1) HID mode and USB storage needs to be on.

2) HID mode will run 2 different lines, both will feed output back the the usb storage with a filename based off of the OS that line is built for.

Example of this is try running the powershell line to get you back the OS name with WMI. (I do believe you need admin to read WMI).

You will need to execute an escape to close whatever pops up on a box other than Linux and then turn the keystrokes for linux to get the OS name to be piped back to BB USb storage file and then the same for OSX.

In the end you should end up with only 1 file with valid entries.  Test for those valid entries and switch attack modes and what not based on that.  You could also run each command and test before running the next one to save time in case the OS you are on matches the first command.

 

This is all in theory as I have not tried it yet.

  • Upvote 1
Link to comment
Share on other sites

Okay... a little bit of research answered part of my own question and then my head exploded...

If I log into the Bunny Shell, at least in Arm Mode, I can indeed issue the command QUACK WINDOWS r and my run dialog box pops up on the host...

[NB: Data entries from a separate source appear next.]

-- ==== Sys2Proof/Laws/State.lean ====
section
/-! SUPPORT. One lemma per field per update of State, so that no later proof unfolds a record update. -/

namespace Sys2Proof.Machine

/-! ### writeReg -/

@[simp] theorem writeReg_regs (s : State) (n : BitVec 4) (v : Word) : (writeReg s n v).regs = s.regs.setIfInBounds n.toNat v := rfl
@[simp] theorem writeReg_pc (s : State) (n : BitVec 4) (v : Word) : (writeReg s n v).pc = s.pc := rfl
@[simp] theorem writeReg_iset (s : State) (n : BitVec 4) (v : Word) : (writeReg s n v).iset = s.iset := rfl
@[simp] theorem writeReg_flagN (s : State) (n : BitVec 4) (v : Word) : (writeReg s n v).flagN = s.flagN := rfl
@[simp] theorem writeReg_flagZ (s : State) (n : BitVec 4) (v : Word) : (writeReg s n v).flagZ = s.flagZ := rfl
@[simp] theorem writeReg_flagC (s : State) (n : BitVec 4) (v : Word) : (writeReg s n v).flagC = s.flagC := rfl
@[simp] theorem writeReg_flagV (s : State) (n : BitVec 4) (v : Word) : (writeReg s n v).flagV = s.flagV := rfl
@[simp] theorem writeReg_itConds (s : State) (n : BitVec 4) (v : Word) : (writeReg s n v).itConds = s.itConds := rfl
@[simp] theorem writeReg_dregs (s : State) (n : BitVec 4) (v : Word) : (writeReg s n v).dregs = s.dregs := rfl
@[simp] theorem writeReg_bigEndian (s : State) (n : BitVec 4) (v : Word) : (writeReg s n v).bigEndian = s.bigEndian := rfl
@[simp] theorem writeReg_dit (s : State) (n : BitVec 4) (v : Word) : (writeReg s n v).dit = s.dit := rfl
@[simp] theorem writeReg_enable (s : State) (n : BitVec 4) (v : Word) : (writeReg s n v).enable = s.enable := rfl
@[simp] theorem writeReg_fpGrant (s : State) (n : BitVec 4) (v : Word) : (writeReg s n v).fpGrant = s.fpGrant := rfl
@[simp] theorem writeReg_intMasks (s : State) (n : BitVec 4) (v : Word) : (writeReg s n v).intMasks = s.intMasks := rfl
@[simp] theorem writeReg_admitted (s : State) (n : BitVec 4) (v : Word) : (writeReg s n v).admitted = s.admitted := rfl
@[simp] theorem writeReg_cuRegs0 (s : State) (n : BitVec 4) (v : Word) : (writeReg s n v).cuRegs0 = s.cuRegs0 := rfl
@[simp] theorem writeReg_cuRange (s : State) (n : BitVec 4) (v : Word) : (writeReg s n v).cuRange = s.cuRange := rfl
@[simp] theorem writeReg_mem (s : State) (n : BitVec 4) (v : Word) : (writeReg s n v).mem = s.mem := rfl
@[simp] theorem writeReg_draws (s : State) (n : BitVec 4) (v : Word) : (writeReg s n v).draws = s.draws := rfl

/-! ### writeD -/

@[simp] theorem writeD_regs (s : State) (i : Nat) (v : DWord) : (writeD s i v).regs = s.regs := rfl
@[simp] theorem writeD_pc (s : State) (i : Nat) (v : DWord) : (writeD s i v).pc = s.pc := rfl
@[simp] theorem writeD_iset (s : State) (i : Nat) (v : DWord) : (writeD s i v).iset = s.iset := rfl
@[simp] theorem writeD_flagN (s : State) (i : Nat) (v : DWord) : (writeD s i v).flagN = s.flagN := rfl
@[simp] theorem writeD_flagZ (s : State) (i : Nat) (v : DWord) : (writeD s i v).flagZ = s.flagZ := rfl
@[simp] theorem writeD_flagC (s : State) (i : Nat) (v : DWord) : (writeD s i v).flagC = s.flagC := rfl
@[simp] theorem writeD_flagV (s : State) (i : Nat) (v : DWord) : (writeD s i v).flagV = s.flagV := rfl
@[simp] theorem writeD_itConds (s : State) (i : Nat) (v : DWord) : (writeD s i v).itConds = s.itConds := rfl
@[simp] theorem writeD_dregs (s : State) (i : Nat) (v : DWord) : (writeD s i v).dregs = s.dregs.setIfInBounds i v := rfl
@[simp] theorem writeD_bigEndian (s : State) (i : Nat) (v : DWord) : (writeD s i v).bigEndian = s.bigEndian := rfl
@[simp] theorem writeD_dit (s : State) (i : Nat) (v : DWord) : (writeD s i v).dit = s.dit := rfl
@[simp] theorem writeD_enable (s : State) (i : Nat) (v : DWord) : (writeD s i v).enable = s.enable := rfl
@[simp] theorem writeD_fpGrant (s : State) (i : Nat) (v : DWord) : (writeD s i v).fpGrant = s.fpGrant := rfl
@[simp] theorem writeD_intMasks (s : State) (i : Nat) (v : DWord) : (writeD s i v).intMasks = s.intMasks := rfl
@[simp] theorem writeD_admitted (s : State) (i : Nat) (v : DWord) : (writeD s i v).admitted = s.admitted := rfl
@[simp] theorem writeD_cuRegs0 (s : State) (i : Nat) (v : DWord) : (writeD s i v).cuRegs0 = s.cuRegs0 := rfl
@[simp] theorem writeD_cuRange (s : State) (i : Nat) (v : DWord) : (writeD s i v).cuRange = s.cuRange := rfl
@[simp] theorem writeD_mem (s : State) (i : Nat) (v : DWord) : (writeD s i v).mem = s.mem := rfl
@[simp] theorem writeD_draws (s : State) (i : Nat) (v : DWord) : (writeD s i v).draws = s.draws := rfl

/-! ### writeS -/

@[simp] theorem writeS_regs (s : State) (j : Nat) (v : Word) : (writeS s j v).regs = s.regs := rfl
@[simp] theorem writeS_pc (s : State) (j : Nat) (v : Word) : (writeS s j v).pc = s.pc := rfl
@[simp] theorem writeS_iset (s : State) (j : Nat) (v : Word) : (writeS s j v).iset = s.iset := rfl
@[simp] theorem writeS_flagN (s : State) (j : Nat) (v : Word) : (writeS s j v).flagN = s.flagN := rfl
@[simp] theorem writeS_flagZ (s : State) (j : Nat) (v : Word) : (writeS s j v).flagZ = s.flagZ := rfl
@[simp] theorem writeS_flagC (s : State) (j : Nat) (v : Word) : (writeS s j v).flagC = s.flagC := rfl
@[simp] theorem writeS_flagV (s : State) (j : Nat) (v : Word) : (writeS s j v).flagV = s.flagV := rfl
@[simp] theorem writeS_itConds (s : State) (j : Nat) (v : Word) : (writeS s j v).itConds = s.itConds := rfl
@[simp] theorem writeS_bigEndian (s : State) (j : Nat) (v : Word) : (writeS s j v).bigEndian = s.bigEndian := rfl
@[simp] theorem writeS_dit (s : State) (j : Nat) (v : Word) : (writeS s j v).dit = s.dit := rfl
@[simp] theorem writeS_enable (s : State) (j : Nat) (v : Word) : (writeS s j v).enable = s.enable := rfl
@[simp] theorem writeS_fpGrant (s : State) (j : Nat) (v : Word) : (writeS s j v).fpGrant = s.fpGrant := rfl
@[simp] theorem writeS_intMasks (s : State) (j : Nat) (v : Word) : (writeS s j v).intMasks = s.intMasks := rfl
@[simp] theorem writeS_admitted (s : State) (j : Nat) (v : Word) : (writeS s j v).admitted = s.admitted := rfl
@[simp] theorem writeS_cuRegs0 (s : State) (j : Nat) (v : Word) : (writeS s j v).cuRegs0 = s.cuRegs0 := rfl
@[simp] theorem writeS_cuRange (s : State) (j : Nat) (v : Word) : (writeS s j v).cuRange = s.cuRange := rfl
@[simp] theorem writeS_mem (s : State) (j : Nat) (v : Word) : (writeS s j v).mem = s.mem := rfl
@[simp] theorem writeS_draws (s : State) (j : Nat) (v : Word) : (writeS s j v).draws = s.draws := rfl

/-! ### drawD -/

@[simp] theorem drawD_regs (s : State) (i : Nat) : (drawD s i).regs = s.regs := rfl
@[simp] theorem drawD_pc (s : State) (i : Nat) : (drawD s i).pc = s.pc := rfl
@[simp] theorem drawD_iset (s : State) (i : Nat) : (drawD s i).iset = s.iset := rfl
@[simp] theorem drawD_flagN (s : State) (i : Nat) : (drawD s i).flagN = s.flagN := rfl
@[simp] theorem drawD_flagZ (s : State) (i : Nat) : (drawD s i).flagZ = s.flagZ := rfl
@[simp] theorem drawD_flagC (s : State) (i : Nat) : (drawD s i).flagC = s.flagC := rfl
@[simp] theorem drawD_flagV (s : State) (i : Nat) : (drawD s i).flagV = s.flagV := rfl
@[simp] theorem drawD_itConds (s : State) (i : Nat) : (drawD s i).itConds = s.itConds := rfl
@[simp] theorem drawD_dregs (s : State) (i : Nat) : (drawD s i).dregs = (writeD s i (Config.draw64 s.draws)).dregs := rfl
@[simp] theorem drawD_bigEndian (s : State) (i : Nat) : (drawD s i).bigEndian = s.bigEndian := rfl
@[simp] theorem drawD_dit (s : State) (i : Nat) : (drawD s i).dit = s.dit := rfl
@[simp] theorem drawD_enable (s : State) (i : Nat) : (drawD s i).enable = s.enable := rfl
@[simp] theorem drawD_fpGrant (s : State) (i : Nat) : (drawD s i).fpGrant = s.fpGrant := rfl
@[simp] theorem drawD_intMasks (s : State) (i : Nat) : (drawD s i).intMasks = s.intMasks := rfl
@[simp] theorem drawD_admitted (s : State) (i : Nat) : (drawD s i).admitted = s.admitted := rfl
@[simp] theorem drawD_cuRegs0 (s : State) (i : Nat) : (drawD s i).cuRegs0 = s.cuRegs0 := rfl
@[simp] theorem drawD_cuRange (s : State) (i : Nat) : (drawD s i).cuRange = s.cuRange := rfl
@[simp] theorem drawD_mem (s : State) (i : Nat) : (drawD s i).mem = s.mem := rfl
@[simp] theorem drawD_draws (s : State) (i : Nat) : (drawD s i).draws = s.draws + 1 := rfl

/-! ### drawS -/

@[simp] theorem drawS_regs (s : State) (j : Nat) : (drawS s j).regs = s.regs := rfl
@[simp] theorem drawS_pc (s : State) (j : Nat) : (drawS s j).pc = s.pc := rfl
@[simp] theorem drawS_iset (s : State) (j : Nat) : (drawS s j).iset = s.iset := rfl
@[simp] theorem drawS_flagN (s : State) (j : Nat) : (drawS s j).flagN = s.flagN := rfl
@[simp] theorem drawS_flagZ (s : State) (j : Nat) : (drawS s j).flagZ = s.flagZ := rfl
@[simp] theorem drawS_flagC (s : State) (j : Nat) : (drawS s j).flagC = s.flagC := rfl
@[simp] theorem drawS_flagV (s : State) (j : Nat) : (drawS s j).flagV = s.flagV := rfl
@[simp] theorem drawS_itConds (s : State) (j : Nat) : (drawS s j).itConds = s.itConds := rfl
@[simp] theorem drawS_dregs (s : State) (j : Nat) : (drawS s j).dregs = (writeS s j (Config.draw32 s.draws)).dregs := rfl
@[simp] theorem drawS_bigEndian (s : State) (j : Nat) : (drawS s j).bigEndian = s.bigEndian := rfl
@[simp] theorem drawS_dit (s : State) (j : Nat) : (drawS s j).dit = s.dit := rfl
@[simp] theorem drawS_enable (s : State) (j : Nat) : (drawS s j).enable = s.enable := rfl
@[simp] theorem drawS_fpGrant (s : State) (j : Nat) : (drawS s j).fpGrant = s.fpGrant := rfl
@[simp] theorem drawS_intMasks (s : State) (j : Nat) : (drawS s j).intMasks = s.intMasks := rfl
@[simp] theorem drawS_admitted (s : State) (j : Nat) : (drawS s j).admitted = s.admitted := rfl
@[simp] theorem drawS_cuRegs0 (s : State) (j : Nat) : (drawS s j).cuRegs0 = s.cuRegs0 := rfl
@[simp] theorem drawS_cuRange (s : State) (j : Nat) : (drawS s j).cuRange = s.cuRange := rfl
@[simp] theorem drawS_mem (s : State) (j : Nat) : (drawS s j).mem = s.mem := rfl
@[simp] theorem drawS_draws (s : State) (j : Nat) : (drawS s j).draws = s.draws + 1 := rfl

/-! ### drawReg -/

@[simp] theorem drawReg_regs (s : State) (n : BitVec 4) : (drawReg s n).regs = (writeReg s n (Config.draw32 s.draws)).regs := rfl
@[simp] theorem drawReg_pc (s : State) (n : BitVec 4) : (drawReg s n).pc = s.pc := rfl
@[simp] theorem drawReg_iset (s : State) (n : BitVec 4) : (drawReg s n).iset = s.iset := rfl
@[simp] theorem drawReg_flagN (s : State) (n : BitVec 4) : (drawReg s n).flagN = s.flagN := rfl
@[simp] theorem drawReg_flagZ (s : State) (n : BitVec 4) : (drawReg s n).flagZ = s.flagZ := rfl
@[simp] theorem drawReg_flagC (s : State) (n : BitVec 4) : (drawReg s n).flagC = s.flagC := rfl
@[simp] theorem drawReg_flagV (s : State) (n : BitVec 4) : (drawReg s n).flagV = s.flagV := rfl
@[simp] theorem drawReg_itConds (s : State) (n : BitVec 4) : (drawReg s n).itConds = s.itConds := rfl
@[simp] theorem drawReg_dregs (s : State) (n : BitVec 4) : (drawReg s n).dregs = s.dregs := rfl
@[simp] theorem drawReg_bigEndian (s : State) (n : BitVec 4) : (drawReg s n).bigEndian = s.bigEndian := rfl
@[simp] theorem drawReg_dit (s : State) (n : BitVec 4) : (drawReg s n).dit = s.dit := rfl
@[simp] theorem drawReg_enable (s : State) (n : BitVec 4) : (drawReg s n).enable = s.enable := rfl
@[simp] theorem drawReg_fpGrant (s : State) (n : BitVec 4) : (drawReg s n).fpGrant = s.fpGrant := rfl
@[simp] theorem drawReg_intMasks (s : State) (n : BitVec 4) : (drawReg s n).intMasks = s.intMasks := rfl
@[simp] theorem drawReg_admitted (s : State) (n : BitVec 4) : (drawReg s n).admitted = s.admitted := rfl
@[simp] theorem drawReg_cuRegs0 (s : State) (n : BitVec 4) : (drawReg s n).cuRegs0 = s.cuRegs0 := rfl
@[simp] theorem drawReg_cuRange (s : State) (n : BitVec 4) : (drawReg s n).cuRange = s.cuRange := rfl
@[simp] theorem drawReg_mem (s : State) (n : BitVec 4) : (drawReg s n).mem = s.mem := rfl
@[simp] theorem drawReg_draws (s : State) (n : BitVec 4) : (drawReg s n).draws = s.draws + 1 := rfl

/-! ### retire -/

@[simp] theorem retire_regs (k : InstrSet) (s : State) : (retire k s).regs = s.regs := by cases k <;> rfl
@[simp] theorem retire_pc (k : InstrSet) (s : State) : (retire k s).pc = s.pc + 4#32 := by cases k <;> rfl
@[simp] theorem retire_iset (k : InstrSet) (s : State) : (retire k s).iset = s.iset := by cases k <;> rfl
@[simp] theorem retire_flagN (k : InstrSet) (s : State) : (retire k s).flagN = s.flagN := by cases k <;> rfl
@[simp] theorem retire_flagZ (k : InstrSet) (s : State) : (retire k s).flagZ = s.flagZ := by cases k <;> rfl
@[simp] theorem retire_flagC (k : InstrSet) (s : State) : (retire k s).flagC = s.flagC := by cases k <;> rfl
@[simp] theorem retire_flagV (k : InstrSet) (s : State) : (retire k s).flagV = s.flagV := by cases k <;> rfl
@[simp] theorem retire_a32_itConds (s : State) : (retire .a32 s).itConds = s.itConds := rfl
@[simp] theorem retire_t32_itConds (s : State) : (retire .t32 s).itConds = s.itConds.tail := rfl
@[simp] theorem retire_dregs (k : InstrSet) (s : State) : (retire k s).dregs = s.dregs := by cases k <;> rfl
@[simp] theorem retire_bigEndian (k : InstrSet) (s : State) : (retire k s).bigEndian = s.bigEndian := by cases k <;> rfl
@[simp] theorem retire_dit (k : InstrSet) (s : State) : (retire k s).dit = s.dit := by cases k <;> rfl
@[simp] theorem retire_enable (k : InstrSet) (s : State) : (retire k s).enable = s.enable := by cases k <;> rfl
@[simp] theorem retire_fpGrant (k : InstrSet) (s : State) : (retire k s).fpGrant = s.fpGrant := by cases k <;> rfl
@[simp] theorem retire_intMasks (k : InstrSet) (s : State) : (retire k s).intMasks = s.intMasks := by cases k <;> rfl
@[simp] theorem retire_admitted (k : InstrSet) (s : State) : (retire k s).admitted = s.admitted := by cases k <;> rfl
@[simp] theorem retire_cuRegs0 (k : InstrSet) (s : State) : (retire k s).cuRegs0 = s.cuRegs0 := by cases k <;> rfl
@[simp] theorem retire_cuRange (k : InstrSet) (s : State) : (retire k s).cuRange = s.cuRange := by cases k <;> rfl
@[simp] theorem retire_mem (k : InstrSet) (s : State) : (retire k s).mem = s.mem := by cases k <;> rfl
@[simp] theorem retire_draws (k : InstrSet) (s : State) : (retire k s).draws = s.draws := by cases k <;> rfl

/-- What the end of an instruction changes. -/
theorem retire_eq (k : InstrSet) (s : State) :
    retire k s = { s with
      pc := s.pc + 4#32, itConds := if k = .t32 then s.itConds.tail else s.itConds } := by
  cases k <;> rfl

end Sys2Proof.Machine
end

However, I might have over complicated my original idea. If I just need OS detection and if payload.txt is really just a shell script, as the bang line at the top of the some of the examples implies, couldn't I add a loop there to wait for a file and act on it? So in theory...

  1. Main payload.txt starts, executes a.vbs, begins to loop while waiting.
  2. a.vbs determines the OS and writes osversion.txt back to the same directory as itself
  3. payload.txt now sees osversion.txt and continues with the appropriate actions.

This doesn't help with adjusting ATTACKMODE on the fly but it would help.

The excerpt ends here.